V. Conclusion and Recommendations

Plaintiff's complaint appears to state a cause of action pursuant to 42 U.S.C. § 1983 as to Defendants Williams, Irving, Wilkin and Finley and the Fresno Police Department, but fails to state a claim against Defendant Beer. Plaintiff was provided with the opportunity to either amend or proceed only on his cognizable claims, and has opted to proceed on the cognizable claims. Accordingly, it is HEREBY RECOMMENDED that:

1. This action proceed only against defendants Williams, Irving, Wilkin, Finley and the Fresno Police Department; and

2. Defendant Beer be dismissed from this action based on Plaintiff's failure to state any claims against him.

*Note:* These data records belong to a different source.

/-- A chain port (Tables 13-11 to 13-19). -/
structure ChPort where
  /-- [1] Table 13-11: EN; reset 0 -/
  en : Bool
  /-- [1] Table 13-11: DUAL; reset 0 -/
  dual : Bool
  /-- R23: tick of the latest user's write of the port's buffer, and the words written in it as they stood before: word, data,
  syndrome; reset empty (MODEL) -/
  undo : Nat × List (Nat × Nat × Nat)
  /-- [8] Table 13-11: TMO; reset 0 -/
  tmo : Nat
  /-- [6] Table 13-11: NEXP; reset 0 -/
  nexp : Nat
  /-- [1] Table 13-12: BRK; reset 0 -/
  brk : Bool
  /-- [1] Table 13-12: CRCE; reset 0 -/
  crce : Bool
  /-- [1] Table 13-12: REFU; reset 0 -/
  refu : Bool
  /-- [1] Table 13-12: EVP; reset 0 -/
  evp : Bool
  /-- [1] Table 13-12: SYNC; reset 0 -/
  sync : Bool
  /-- [6] Table 13-12: NODES; reset 0 -/
  nodes : Nat
  /-- [3] Table 13-12: STATE; reset 0 -/
  st : Nat
  /-- [6] Table 13-13: LOCB; reset 0x3F -/
  locb : Nat
  /-- [6] Table 13-13: LOCA; reset 0x3F -/
  loca : Nat
  /-- [8] Table 13-14: LAUNCHED; reset 0 -/
  launched : Nat
  /-- [8] Table 13-14: DONE; reset 0 -/
  done : Nat
  /-- [16] Table 13-15: REFUSED; reset 0 -/
  refused : Nat
  /-- [16] Table 13-15: SLOTERR; reset 0 -/
  sloterr : Nat
  /-- [32] Table 13-16: CHP_SLOTMAP; reset 0 -/
  slotmap : Word
  /-- [16] Table 13-17: CHP_LOOP; reset 0 -/
  loop : Nat
  /-- [16] Table 13-18: descriptors; reset 0 -/
  descs : Tbl Desc
  /-- [32] Table 13-19: node table: PRESENT, DUAL, LAT, HWREV, VENDOR as one word; reset 0 -/
  ntab : Tbl Word
  /-- R311, R355: identity records of the nodes at the latest enumeration; reset empty -/
  idents : Tbl (List Byte)
  /-- R313: train in flight (BUSY); reset none -/
  train : Option Train
  /-- [1+6] R20: owner; reset none -/
  owner : Option Nat
  /-- R314: tick since which RX has held sync; reset none -/
  syncAt : Option Nat
  /-- R314: a train has ended by EOT on this port's ring since the break; reset 0 -/
  eotOk : Bool
  /-- R314, R317: this port's ring is in BREAK; reset 0 -/
  broken : Bool
  /-- R435: DUAL as the latest enumeration of the port took it; reset 0 -/
  dualNow : Bool
  /-- R296: characters of the train that are on this port's ring now, as its TX or the latest node sent them; reset empty -/
  wire : List PChar
  /-- R301, R317: the train's copy on this port's ring as received, once it has ended; reset none -/
  rxd : Option (List PChar)
  deriving DecidableEq, Repr

/-- An Ethernet queue (Table 14-7). -/
structure Queue where
  /-- [1] Table 14-7: Q_CFG.EN; reset 0 -/
  en : Bool
  /-- [1+6] Table 14-7: OWNER, owned since ASSIGN; reset 0 -/
  owner : Option Nat
  /-- [7] Table 14-7: NPAGE; reset 0 -/
  npage : Nat
  /-- [7] Table 14-7: PAGE; reset 0 -/
  page : Nat
  /-- [8] Table 14-7: Q_HEAD; reset 0 -/
  head : Nat
  /-- [8] Table 14-7: Q_TAIL; reset 0 -/
  tail : Nat
  /-- [16] Table 14-7: Q_CNT.DROP; reset 0 -/
  drop : Nat
  /-- R321: frames that the queue holds, which HEAD = TAIL does not tell in a full ring from an empty one (log 17); reset 0 (MODEL) -/
  held : Nat
  deriving DecidableEq, Repr

/-- An Ethernet port (Table 14-7). -/
structure Eth where
  /-- [1] Table 14-7: EN; reset 0 -/
  en : Bool
  /-- [2] Table 14-7: MODE; reset 0 -/
  mode : Nat
  /-- [2] Table 14-7: RED; reset 0 -/
  red : Nat
  /-- [16] Table 14-7: BAD; reset 0 -/
  bad : Nat
  /-- [16] Table 14-7: NOMATCH; reset 0 -/
  nomatch_ : Nat
  /-- [16] Table 14-7: egress delay; reset 0 -/
  egress : Nat
  /-- [16] Table 14-7: ingress delay; reset 0 -/
  ingress : Nat
  /-- [16] R321: receive queues 0 to 15 -/
  rxq : Tbl Queue
  /-- [8] R321: transmit queues 0 to 7 -/
  txq : Tbl Queue
  /-- [1] R320: link up; reset 0 -/
  link : Bool
  /-- R323: frame last sent, as it left the port; reset empty (MODEL) -/
  sent : List Byte
  /-- R265, R323: the last frame left with its FCS inverted; reset 0 (MODEL) -/
  sentBad : Bool
  /-- [16] R327: sequence number of the pair; reset DESIGN CHOICE 0 (log 6) -/
  pairSeq : Nat
  /-- R327: duplicate table of the pair, oldest first: source and sequence; reset empty -/
  dups : List (BitVec 48 × BitVec 16)
  /-- R327: frame last forwarded in HSR mode (MODEL); reset empty -/
  fwd : List Byte
  /-- R327: source and sequence of frames that the pair has originated, oldest first; reset empty -/
  mine : List (BitVec 48 × BitVec 16)
  /-- R327: source and sequence of frames that the pair has forwarded, oldest first; reset empty -/
  fwdSeen : List (BitVec 48 × BitVec 16)
  /-- R327: later copies that the pair has dropped; no register shows the count; reset 0 -/
  dupDrops : Nat
  deriving DecidableEq, Repr

/-- The device clock (R326). -/
structure Ptp where
  /-- [48] R326: seconds; reset 0 -/
  sec : Nat
  /-- [30] R326: nanoseconds; reset 0 -/
  ns : Nat
  /-- R326: fraction of a nanosecond, units 2^-32 ns; reset 0 -/
  frac : Nat
  /-- [32] Table 14-7: PTP_ADJ; reset 0 -/
  adj : Word
  /-- [1] Table 14-7: SYNCED; reset 0 -/
  synced : Bool
  /-- [1+6] R352: owner of the clock; reset none -/
  owner : Option Nat
  /-- R326: engine-tick phase against the 125 MHz edges, 0 to 63; reset 0 (MODEL) -/
  phase : Nat
  /-- R326: signed step waiting for the next 8 ns edge, ns; reset 0 -/
  step : Int
  deriving DecidableEq, Repr

/-- A station-ring mailbox (Table 14-8). -/
structure Mbox where
  /-- [1] Table 14-8: EN; reset 0 -/
  en : Bool
  /-- [1+6] Table 14-8: OWNER; reset none -/
  owner : Option Nat
  /-- [6] Table 14-8: PEER; reset 0 -/
  peer : Nat
  /-- [4] Table 14-8: PEER mailbox; reset 0 -/
  peerMb : Nat
  /-- [7] Table 14-8: PAGE; reset 0 -/
  page : Nat
  /-- [1] Table 14-8: BUSY; reset 0 -/
  busy : Bool
  /-- [3] Table 14-8: RESULT; reset 0 -/
  result : Nat
  /-- [3] Table 14-8: IHEAD; reset 0 -/
  ihead : Nat
  /-- [7] R332: inbound slots filled and not freed; reset 0 -/
  full : BitVec 7
  /-- [8] R332: SEQ of the latest message sent; reset 0 -/
  seq : Nat
  /-- R332: the latest 128 SEQs taken from each source and source mailbox, key src * 16 + mailbox, for duplicates (log 18); reset
  none -/
  taken : Tbl (List Nat)
  /-- R332: message last sent; reset empty (MODEL) -/
  sent : List Byte
  deriving DecidableEq, Repr

/-- The station ring (Table 14-8). -/
structure SRing where
  /-- [1] Table 14-8: BRKA; reset 0 -/
  brka : Bool
  /-- [1] Table 14-8: BRKB; reset 0 -/
  brkb : Bool
  /-- [6] Table 14-8: ADDR; reset 0x3F -/
  addr : Nat
  /-- [7] Table 14-8: COUNT; reset 0 -/
  count : Nat
  /-- [3] Table 14-8: STATE; reset 0 -/
  st : Nat
  /-- [16] Table 14-8: CRCE; reset 0 -/
  crce : Nat
  /-- [16 x (1+6+4)] Table 14-8: SR_MIN: EN, SRC, LINE; reset 0 -/
  min : Tbl (Bool × Nat × Nat)
  /-- [16] R332: MB0 to MB15 -/
  mbs : Tbl Mbox
  /-- [1] R329: SRMASTER as sampled; reset DESIGN CHOICE 0 (log 6; strap pull-down R418) -/
  master : Bool
  /-- [6] R329: SRADDR as sampled; reset DESIGN CHOICE 0 (log 6; strap pull-down R418) -/
  strap : Nat
  /-- R331: SEQ of each outbound mirror line; reset 0 -/
  mseq : Tbl Nat
  /-- R331: the latest 128 SEQs seen of each source and line, key src * 16 + line (log 18); reset none -/
  mseen : Tbl (List Nat)
  /-- R330: frames that this device has put on the ring and not yet stripped; reset empty (MODEL) -/
  out : List RingFrame
  /-- R330: characters of the latest frame that this device has put on the ring, K-codes marked; reset empty (MODEL) -/
  tx : List (Bool × Byte)
  /-- R328, R330: direction, B when true, and latest frame forwarded; reset none (MODEL) -/
  fwd : Option (Bool × RingFrame)
  /-- R329: SEQ of the ENUM that this device has sent; reset 0 (MODEL, log 18) -/
  enumSeq : Nat
  /-- R329: a supervision frame came while the device waited for its address; reset 0 (MODEL, log 18) -/
  heard : Bool
  /-- R329, Table 14-3: one of those frames carried the address of this device's strap; reset 0 (MODEL, log 18) -/
  strapSeen : Bool
  /-- R330, R358: addresses of other devices whose frames have come; reset none (MODEL, log 18) -/
  peers : List Nat
  /-- R330: supervision frames sent (MODEL); reset 0 -/
  supers : Nat
  deriving DecidableEq, Repr

/-- A GP pin (Tables 19-11, 19-12). -/
structure GpPin where
  /-- [2] Table 19-11: SAFE; reset 0b10 -/
  safe : Nat
  /-- [2] Table 19-11: DRV; reset 0b01 -/
  drv : Nat
  /-- [2] Table 19-11: PULL; reset 0b00 -/
  pull : Nat
  /-- [2] Table 19-11: EDGE; reset 0b00 -/
  edge : BitVec 2
  /-- [4] Table 19-11: FILT; reset 0 -/
  filt : Nat
  /-- [3] Table 19-11: SRC; reset 0b000, GP95 0b100 -/
  src : Nat
  /-- [1] Table 19-12: IN; reset 0 -/
  inp : Bool
  /-- [1] Table 19-12: OUT; reset 0 -/
  out : Bool
  /-- [1+6] R352: owner; reset none -/
  owner : Option Nat
  /-- R229: tick of the latest AST action, the level before that tick, and its actions: entry index and ACT; reset none -/
  acts : Option (Nat × Bool × List (Nat × Nat))
  /-- R426, R198: tick at which the latest change of the sampled level counts as an edge, FILT ticks after it; reset none -/
  edgeAt : Option Nat
  /-- R43, R426: tick of the owner's latest write of OUT, whose level stands in that tick; reset none (MODEL) -/
  swAt : Option Nat
  deriving DecidableEq, Repr

/-- One FCU source's own state (Table 17-5). -/
structure FcuSrc where
  /-- [1] Table 17-5: sticky bit; reset 0 -/
  sticky : Bool
  /-- [8] Table 17-5: COUNT; reset 0 -/
  count : Nat
  /-- [5] R372: mask, none where it stands at the value of R372; reset none -/
  mask : Option (BitVec 5)
  deriving DecidableEq, Repr

/-- A fault-log record (Table 17-4). -/
structure LogRec where
  num : Nat
  time : Nat
  source : Nat
  cls : Nat
  react : BitVec 5
  target : Nat
  count : Nat
  flags : Nat
  deriving DecidableEq, Repr

/-- What Cairn logs beside the records of Table 17-4 (R185, R194): no spare for a col of a massif, or the word at which MBIST of
a core failed (log 40). -/
inductive LogNote where
  | noSpare (massif : Nat)
  | mbistFail (core : Nat) (word : Word)
  deriving DecidableEq, Repr

/-- The FCU (Table 17-5). -/
structure Fcu where
  /-- [4,096] R369: sources -/
  srcs : Tbl FcuSrc
  /-- [1] Table 17-5: FATAL; reset 0 -/
  fatal : Bool
  /-- [4] Table 17-5: CRSTCNT; reset 0 -/
  crstcnt : Nat
  /-- R377: ticks at which the counted chip resets started, latest first; reset empty -/
  crstAt : List Nat
  /-- [1+12] Table 17-5: FCU_FIRST; reset none -/
  first : Option Nat
  /-- [1+12] Table 17-5: FCU_LAST; reset none -/
  last : Option Nat
  /-- [1] Table 17-5: FCU_INJ.ARM; reset 0 -/
  injArm : Bool
  /-- [1] Table 17-5: HIT; reset 0 -/
  injHit : Bool
  /-- [1] Table 17-5: MODE; reset 0 -/
  injMode : Bool
  /-- [12] Table 17-5: SOURCE; reset 0 -/
  injSrc : Nat
  /-- R384: job whose CHECKER_TEST armed the injection that waits; reset none -/
  injAt : Option Nat
  /-- R384: CHECKER_TEST jobs: tick of arming and, once HIT is set, the ticks from arming to it; reset none -/
  injJobs : Tbl (Nat × Option Nat)
  /-- R373: a CRST reaction waits for the chip reset; reset 0 -/
  crstDue : Bool
  /-- R409: the chip reset that waits is that of Cairn's watchdog; reset 0 -/
  crstCairn : Bool
  /-- [1] R379: level of ALIVE; reset DESIGN CHOICE 0 (log 6; low through the pull-down, Table 19-7) -/
  alive : Bool
  /-- [1] R379: keep-alive arrived within the last 10 ms; reset 0 -/
  keep : Bool
  /-- R406: fault-log records pending, oldest first; reset empty -/
  pendLog : List LogRec
  /-- R385: number of the next record; reset DESIGN CHOICE 0 (log 6), kept in flash -/
  logNum : Nat
  /-- R185, R194: notes logged, oldest first; reset empty -/
  notes : List LogNote
  deriving DecidableEq, Repr

/-- A Jikar session (R341 to R345). -/
structure Session where
  sid : BitVec 32
  /-- [1] open, else confirming. -/
  open_ : Bool
  cred : Word
  /-- 0 OBSERVER to 3 CUSTODIAN. -/
  role : Nat
  /-- Kc, Kd, Sc, Sd of R342: 72 bytes. -/
  keys : List Byte
  /-- R344: H. -/
  h : Nat
  /-- R344: SEQ values accepted in the window, as bits of H - i. -/
  win : BitVec 64
  /-- R343: SEQ of the device's next packet. -/
  dseq : Nat
  /-- R344: last 8 replies: CSEQ and packet, latest first. -/
  kept : List (Nat × List Byte)
  /-- R348: origin of the latest accepted packet. -/
  via : Transport
  deriving DecidableEq, Repr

These Findings and Recommendations are submitted to the Honorable Anthony W. Ishii pursuant to the provisions of Title 28 U.S.C. § 636(b)(l). Within thirty (30) days after being served with these Findings and Recommendations, Plaintiff may file written objections with the Court. Such a document should be captioned "Objections to Magistrate Judge's Findings and Recommendations." Plaintiff is advised that failure to file objections within the specified time may waive the right to appeal the District Court's order. Martinez v. Ylst, 951 F.2d 1153 (9th Cir. 1991).